Some miscellaneous observations and/or quibbles:
* Missionary furlough isn't just about raising funds (p. 201). It is also about rest and recovery for the missionary, maintaining church and personal ties and speaking and sharing about the work.
* Cooper's interpretation of child naming/baptême ceremonies needs some more context (p. 205). While Catholics and Lutherans believe that infant baptism is salvific for the child, other Protestants, such as those in the Reformed tradition, view it as a sign that the child is in a Christian covenant community and recognize an adult confession of faith as the moment of salvation. While SIM-inspired churches and other evangelicals believe that only adult "believer's baptism" is valid for salvation, presenting a newborn child to the religious community has its Christians origins with the infant Jesus being presented at the Temple (Luke 2:22-38). Also, in much of Niger, the father or a mallam whispers into the baby's ear a phrase that establishes the child's Muslim future during the naming ceremony. It is this public identification of the faith desired for the child that is significant, particularly in the spiritual realm. One can see why the missionaries wanted to have new converts hold an explicitly Christian ceremony.
* The Apostle Paul was opposed to Christians marrying outside of their faith (2 Cor 6:14) and permitted divorce for those in such relationships, therefore there's a basis for missionaries discouraging mixed Christian-Muslim marriages (p. 208 and 216). However there are scores of examples in Niger of these mixed marriages resulted in the other partner later (or sometimes sooner) becoming Christian. Cooper would have been right to question the short-sightedness of the missionaries in encouraging such divorces, given the success of conversion that Christians have in such marriages.
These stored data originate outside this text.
-- ==== Sys2Proof/Machine/Tasks.lean ====
section
/-! DEFINITION. The device's own work on arrays, one stripe per step: destage (R207), rebuild (R123 to R128), copyback
(R130 to R134), patrol (R135), resync (R110, R111), map copies (R72). -/

namespace Sys2Proof.Machine

/-- The closing records of a stop have been written: nothing more is journalled (R361, R420). -/
def stopWritten (s : State) : Bool := s.pwr.shutdownDone || decide (4 ≤ s.pwr.shutStep) || decide (4 ≤ s.rd R.PWR_STATUS_PREP_STEP)

/-- An array that is OFFLINE with REASON HOST. -/
def offHost (s : State) (a : Nat) : Bool := arrOn s a && arrState s a = aOffline && s.rd (R.STR_An_STATUS_REASON a) = 1

/-- Destage writes the members of a serving array, and of one OFFLINE with REASON HOST while the device stops (R361, R420). -/
def destages (s : State) (a : Nat) : Bool :=
  arrServes s a || (offHost s a && (s.pwr.nightReq.isSome || s.pwr.shutdownReq.isSome))

/-- Background work runs: service is open, the unit writes members, no dump, no activation drain (R146, R156, R312). -/
def bgOk (s : State) : Bool :=
  s.ready && ¬ s.pwr.dumping && ¬ stopWritten s && ¬ s.on R.HPT_CE_STATUS_FETCH_STOPPED && (s.pairState = 0 || s.pairState = 3)

/-- A class with this share may run: a share of 0 stops it for the slot, whatever IDLE_FILL says (R43). How fast it runs is timing. -/
def shareOk (share : Nat) : Bool := decide (0 < share)

/-! ### Destage -/

/-- Stripes with dirty blocks that no stripe operation works on. -/
def dirtyStripes (s : State) : List (Nat × Nat) :=
  let all := s.bsk.extents.flatMap fun e =>
    if e.companion then [] else e.live.filterMap fun l => (stripeOf s e.ns l).map fun st => (e.array, st)
  all.eraseDups.filter fun p => destages s p.1 && ¬ s.ce.sops.any fun o => o.array = p.1 && o.stripe = p.2

/-- The newest and the oldest entry of a stripe: epoch of the newest, SEQ of the oldest. -/
def stripeAges (s : State) (a st : Nat) : Nat × Nat :=
  let es := s.bsk.extents.filter fun e => ¬ e.companion && e.array = a && e.live.any fun l => stripeOf s e.ns l = some st
  (es.foldl (fun m e => max m e.epoch) 0, es.foldl (fun m e => min m e.seq) s.jrn.nextSeq)

/-- Everything dirty is destaged at once: write-through, a failed channel, a stop in preparation (R206, R361, R420). -/
def destageAll (s : State) : Bool := s.rd R.BSK_STATUS_MODE = 2 || s.pwr.nightReq.isSome || s.pwr.shutdownReq.isSome || s.pwr.inNight

/-- A stripe is eligible (R207). -/
def eligible (s : State) (a st : Nat) : Bool :=
  destageAll s || aboveHwm s || coversAll s a st ||
  decide ((stripeAges s a st).1 + s.rd R.BSK_DIRTY_CFG_DELAY ≤ s.tet.epoch)

/-- The place of an eligible stripe in the order of R207: whole stripes first, then the oldest entry. -/
def destageRank (s : State) (p : Nat × Nat) : Nat × Nat := (if coversAll s p.1 p.2 then 0 else 1, (stripeAges s p.1 p.2).2)

/-- DESTAGE_STEP: the stripe that is first in the order starts its destage. -/
def doDestageStep (a st : Nat) (s : State) : State :=
  let es := (dirtyStripes s).filter fun p => eligible s p.1 p.2
  let me := destageRank s (a, st)
  let first := es.all fun p =>
    let r := destageRank s p
    decide (me.1 < r.1) || (me.1 = r.1 && decide (me.2 ≤ r.2))
  if bgOk s ∧ es.contains (a, st) ∧ first then destageStart a st s else s

/-! ### Rebuild -/

/-- REBUILD_TARGET_ASSIGN: a waiting target is probed, deallocated and labelled, and its slot forms (R123). -/
def doRebuildTargetAssign (a m d : Nat) (s : State) : State :=
  if ¬ (s.arr a).waiting.contains (m, d) ∨ ¬ arrServes s a ∨ arrState s a = aResyncing ∨ ¬ bgOk s then s else
  let s := s.modArr a fun r => { r with waiting := r.waiting.filter fun p => p.1 ≠ m }
  if passesR55 s d (s.rd (R.STR_An_GEOM_META a)) then
    let s := mediaClear d dataLba ((s.arr a).stripes * strB s a) s
    let s := formSlot a m d 0 s
    arrUpdate a (relabel a s)
  else
    let s := s.each ((s.arr a).taken.filter fun p => p.1 = m) fun s p => s.wr (R.STR_SPAREk_SPARE_STATE p.2) 3
    let s := s.modArr a fun r => { r with taken := r.taken.filter fun p => p.1 ≠ m }
    arrUpdate a (seekTarget a m s)

/-- Slot `i` can run now (R126). -/
def slotRuns (s : State) (a i : Nat) : Bool :=
  let x := slotAt s a i
  let sh := sharesFor s a
  bgOk s && x.act && decide (x.wm < x.fin) && arrServes s a && arrState s a ≠ aResyncing &&
  shareOk sh.1 && (driveAt s x.drv).isSome

/-- Advance a watermark over stripes completed ahead of it. -/
def advanceWm : Nat → Slot → Slot
  | 0, x => x
  | f + 1, x => if x.ahead.contains x.wm then
      advanceWm f { x with wm := x.wm + 1, ahead := x.ahead.filter (· ≠ x.wm) } else x

/-- Stripes that a re-formed slot passes over without reading: those already in its valid set (R127). -/
def skipWm (x : Slot) : Slot :=
  let x := advanceWm x.ahead.length x
  advanceWm x.ahead.length (if x.exLo ≤ x.wm ∧ x.wm < x.exHi then { x with wm := min x.exHi x.fin } else x)

/-- The lowest stripe of a slot's 16-stripe window that is to be rebuilt and whose lock is free (R125). -/
def slotNext (s : State) (a : Nat) (x : Slot) : Option Nat :=
  (rangeFrom x.wm (min 16 (x.fin - x.wm))).find? fun st =>
    ¬ x.ahead.contains st && ¬ (decide (x.exLo ≤ st) && decide (st < x.exHi)) && lockFree s a st

/-- REBUILD_STEP: the lowest stripe of the slot's window that it can take; a JOINED slot takes the budget first, the other what the first
cannot use (R125, R126). A stripe whose COALESCE is on its way is taken once that has ended. -/
def doRebuildStep (a i : Nat) (s : State) : State :=
  if i ≥ 2 ∨ ¬ slotRuns s a i then s else
  let y := slotAt s a (1 - i)
  if y.act ∧ y.joined ∧ slotRuns s a (1 - i) ∧ (slotNext s a (skipWm y)).isSome then s else
  let s := modSlot a i skipWm s
  let x := slotAt s a i
  match slotNext s a x with
  | none => s
  | some st =>
    let ms := x.target :: (if x.joined ∧ y.act then [y.target] else [])
    let t := rebuildStripe a st ms s
    if coalescing t a st then unlessShort s t else
    unlessShort s (progressDue 0 a x.target (modSlot a i (fun x =>
      if st = x.wm then advanceWm 16 { x with wm := x.wm + 1 } else { x with ahead := insNat st x.ahead }) t))

/-- A slot has reached its end, and so has the slot joined to write its target (R128). -/
def slotEnded (s : State) (a i : Nat) : Bool :=
  let x := slotAt s a i
  let y := slotAt s a (1 - i)
  x.act && decide (x.fin ≤ x.wm) && (¬ (y.act && y.joined) || decide (y.fin ≤ y.wm))

/-- Complete slot `i` (R128). -/
def completeSlot (a i : Nat) (s : State) : State :=
  let x := slotAt s a i
  let s := progress 0 a x.target 2 s
  let s := s.event 0x0301 (srcArr a) ([i, x.target] ++ leBytes 8 x.wm)
  let s := (s.clr (R.STR_An_MISSMAP_MISS a) (2 ^ x.target)).wr (R.STR_An_MEMBERk_MISSING a x.target) 0
  let s := if x.joined then modSlot a (1 - i) (fun y => { y with exLo := x.joinFrom, exHi := x.fin }) s else s
  let s := modSlot a i (fun _ => Slot.idle) s
  let s := if (mapWanted s a).contains x.target then mapGive a x.target s else s
  s.each (List.range (memN s a)) fun s m =>
    if (mapWanted s a).contains m then s else s.wr (R.STR_An_MEMBERk_MAPHOLD a m) 0

/-- REBUILD_COMPLETE: the slot, and with it a slot of empty range that it is joined to, completes; the label is
rewritten. -/
def doRebuildComplete (a i : Nat) (s : State) : State :=
  if i ≥ 2 ∨ ¬ bgOk s ∨ ¬ slotEnded s a i then s else
  let s := completeSlot a i s
  let s := if slotEnded s a (1 - i) then completeSlot a (1 - i) s else s
  arrUpdate a (relabel a s)

/-- MAP_COPY: a present member that should hold the lost-stripe map receives a full copy (R72). -/
def doMapCopy (a m : Nat) (s : State) : State :=
  if bgOk s ∧ arrOn s a ∧ (mapWanted s a).contains m ∧ ¬ s.on (R.STR_An_MEMBERk_MAPHOLD a m) then
    relabel a (progress 6 a m 2 (mapGive a m s))
  else s

/-! ### Copyback -/

/-- A copyback can run (R130). -/
def cbRuns (s : State) (a : Nat) : Bool :=
  let sh := sharesFor s a
  bgOk s && arrServes s a && (s.arr a).rs.isNone && ¬ (slots s a).any (·.act) && (s.arr a).waiting.isEmpty &&
  shareOk sh.2.2.2.1

/-- COPYBACK_STEP: the next stripe. -/
def doCopybackStep (a : Nat) (s : State) : State :=
  match (s.arr a).cb with
  | none => s
  | some c =>
    if ¬ cbRuns s a ∨ (s.arr a).stripes ≤ c.wm ∨ ¬ lockFree s a c.wm then s else
    let t := copyStripe a c.wm c.src c.dest s
    if coalescing t a c.wm then unlessShort s t else
    unlessShort s (progressDue 1 a c.src (t.modArr a fun r => { r with cb := r.cb.map fun x => { x with wm := c.wm + 1 } }))

/-- COPYBACK_SWAP: the destination takes the member index (R133). -/
def doCopybackSwap (a : Nat) (s : State) : State :=
  match (s.arr a).cb with
  | none => s
  | some c =>
    if ¬ cbRuns s a ∨ c.wm < (s.arr a).stripes ∨ s.ce.mcmds.any (fun m => m.array = a && m.member = c.src && m.wr) then s else
    let s := progress 1 a c.src 2 s
    let back := (s.arr a).taken.filter fun p => p.1 = c.src && spareDrv s p.2 = memDrv s a c.src
    let s := s.each back fun s p => (s.wr (R.STR_SPAREk_SPARE_STATE p.2) 1).wr (R.STR_SPAREk_ARRAY p.2) 0
    let s := entryKeep a (s.modArr a fun r => { r with cb := none, taken := r.taken.filter fun p => ¬ back.contains p })
    let s := (setMember a c.src c.dest s).event 0x0304 (srcArr a) (cbPayload c)
    let s := if s.on (R.STR_An_MEMBERk_MAPHOLD a c.src) then mapGive a c.src s else s
    relabel a s

/-- A drive may become the target or the copyback destination of array `a` (Table 5.4), with the code of the first row
that refuses it. -/
def driveRefused (s : State) (a d : Nat) : Option Nat :=
  match driveAt s d with
  | none => some eState
  | some x =>
    if holdsPlace s d ∨ (List.range 8).any (fun k => s.on (R.STR_SPAREk_VALID k) && spareDrv s k = d &&
        (s.rd (R.STR_SPAREk_SPARE_STATE k) = 1 || s.rd (R.STR_SPAREk_SPARE_STATE k) = 2)) then some eField
    else if ¬ passesR55 s d (s.rd (R.STR_An_GEOM_META a)) then some eUnsup
    else if x.desc.blocks < blocksNeeded s a then some eNospace
    else none

/-- The place of a replaced member, where a drive can take it back (R132): the index is held by a taken spare. -/
def returnPlace (s : State) (a m : Nat) : Option Nat :=
  if s.on (R.STR_An_POLICY_CB_AUTO a) ∧ (s.arr a).taken.any (fun p => p.1 = m && spareDrv s p.2 = memDrv s a m) then
    (((s.arr a).places.find? fun p => p.1 = m).map (·.2)).filter fun d => driveRefused s a d = none
  else none

/-- COPYBACK_AUTO_START: automatic return of a taken spare's place, or media retirement onto a spare, which is taken as for a rebuild
target (R132). -/
def doCopybackAutoStart (a m : Nat) (s : State) : State :=
  if ¬ arrOn s a ∨ memN s a ≤ m ∨ missing s a m ∨ (s.arr a).cb.isSome ∨ ¬ cbRuns s a then s else
  match returnPlace s a m with
  | some d => startCopyback a m d 1 s
  | none =>
    if s.on (R.STR_An_POLICY_CB_MEDIA a) ∧ bit (s.rd (R.STR_An_MEDIA_WARN_WARN a)) m then
      match spareFor s a with
      | some k =>
        let s := s.modArr a fun r => { r with places := (m, memDrv s a m) :: r.places.filter fun p => p.1 ≠ m }
        startCopyback a m (spareDrv s k) 2 (takeSpare a m k s)
      | none => s
    else s

/-! ### Patrol and resync -/

/-- Patrol can run (R135). -/
def patrolRuns (s : State) (a : Nat) : Bool :=
  let sh := sharesFor s a
  bgOk s && arrOn s a && s.on (R.STR_An_POLICY_PATROL_EN a) && arrState s a = aOptimal && shareOk sh.2.1

/-- PATROL_STEP: the next stripe, or the next cycle. -/
def doPatrolStep (a : Nat) (s : State) : State :=
  let st := (s.arr a).pt
  if ¬ patrolRuns s a then s
  else if (s.arr a).stripes ≤ st then
    progressDue 3 a 0 ((s.modArr a fun r => { r with pt := 0 }).incSat (R.STR_An_PT_HI_CYCLES a))
  else
    let pass := nsOfStripe s a st = none ∨ isLost s a st
    if ¬ pass ∧ ¬ lockFree s a st then s else
    let t := if pass then s else (patrolStripe a st s).modArr a fun r => { r with patrolled := r.patrolled + 1 }
    let t := t.modArr a fun r => { r with pt := st + 1 }
    let t := if (t.arr a).stripes ≤ st + 1 then (t.modArr a fun r => { r with pt := 0 }).incSat (R.STR_An_PT_HI_CYCLES a) else t
    unlessShort s (progressDue 3 a 0 t)

/-- Resync ends: PROGRESS, the Windsock record, the state that the members give. -/
def resyncEnd (a : Nat) (r : Resync) (s : State) : State :=
  let s := progress 2 a 0 2 s
  let s := s.event 0x0307 (srcArr a) ((if r.regionSize = 0 then 0 else 1) :: leBytes 8 r.lost)
  let s := s.modArr a fun x => { x with rs := none }
  let s := s.each (missMembers s a) fun s m => if hasTarget s a m then s else seekTarget a m s
  arrUpdate a s

/-- The resync step of a stripe as background work: its engine operation holds the stripe's lock entry (R68). -/
def resyncBg (a st : Nat) (s : State) : State :=
  let op := 2 ^ 33 + s.ce.nextId
  let t := resyncStripe op a st (lockJoin op (lockIdx a st) s.fresh)
  if engineBusy t op then t else unlockAll op t

/-- RESYNC_STEP: the next stripe in scope under its exclusive lock (R110, R111). -/
def doResyncStep (a : Nat) (s : State) : State :=
  match (s.arr a).rs with
  | none => s
  | some r =>
    let sh := sharesFor s a
    if ¬ bgOk s ∨ ¬ arrServes s a ∨ ¬ shareOk sh.1 then s
    else if (s.arr a).stripes ≤ r.wm then resyncEnd a r s
    else if ¬ synced s a r.wm ∧ ¬ lockFree s a r.wm then s
    else
      let t := if synced s a r.wm then s else resyncBg a r.wm s
      let t := t.modArr a fun x => { x with rs := x.rs.map fun y => { y with wm := r.wm + 1, verified := y.verified.filter (· ≠ r.wm) } }
      let t := progressDue 2 a 0 t
      unlessShort s (match (t.arr a).rs with
      | some y => if (t.arr a).stripes ≤ y.wm then resyncEnd a y t else t
      | none => t)

def execDestageStep (a st : Nat) (s : State) : Out := live s (doDestageStep a st s)
def execRebuildTargetAssign (a m d : Nat) (s : State) : Out := live s (doRebuildTargetAssign a m d s)
def execRebuildStep (a i : Nat) (s : State) : Out := live s (doRebuildStep a i s)
def execRebuildComplete (a i : Nat) (s : State) : Out := live s (doRebuildComplete a i s)
def execMapCopy (a m : Nat) (s : State) : Out := live s (doMapCopy a m s)
def execCopybackStep (a : Nat) (s : State) : Out := live s (doCopybackStep a s)
def execCopybackSwap (a : Nat) (s : State) : Out := live s (doCopybackSwap a s)
def execCopybackAutoStart (a m : Nat) (s : State) : Out := live s (doCopybackAutoStart a m s)
def execPatrolStep (a : Nat) (s : State) : Out := live s (doPatrolStep a s)
def execResyncStep (a : Nat) (s : State) : Out := live s (doResyncStep a s)

end Sys2Proof.Machine
end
* Cooper is a bit harsh to refer to the EERN leadership as a gerontocracy (p.222). That may indeed be the case at local churches, but the national leadership has largely been drawn from men in their 40s and 50s for many, many years.
* Many of Cooper's observations on Christian-based education in Niger are remarkably accurate (particularly the folly of operating boarding schools). However, one negative prognosis of hers for the EERN primary school at Tsibiri failed to happen. The EERN leadership eventually did make the necessary changes in staff and governance to remedy many of the fundamental problems at the school. Additionally, a French-based NGO emerged to financially help send more girl students to Tsibiri. The School has since successfully passed 100% of its students into the next level of Nigerien education three years straight --an accomplishment that is rare in any Nigerien school. The King of the Gobirawa now holds the Tsibiri School up as an example of how good things could be in education.
Anyone who has even visited, lived and worked in or studied and read about the Nigerien environment Barbara Cooper describes owes her a great debt of gratitude for this impressive gift. She has constructed a narrative that provides a framework for interpreting and better comprehending our experiences in Niger. For those of you who have never been to Niger, Cooper has produced an excellent piece of scholarship that sheds new light about the complex tapestry involving African missions and Christian converts in both colonial and modern times. There is much to learn from reading this fascinating account.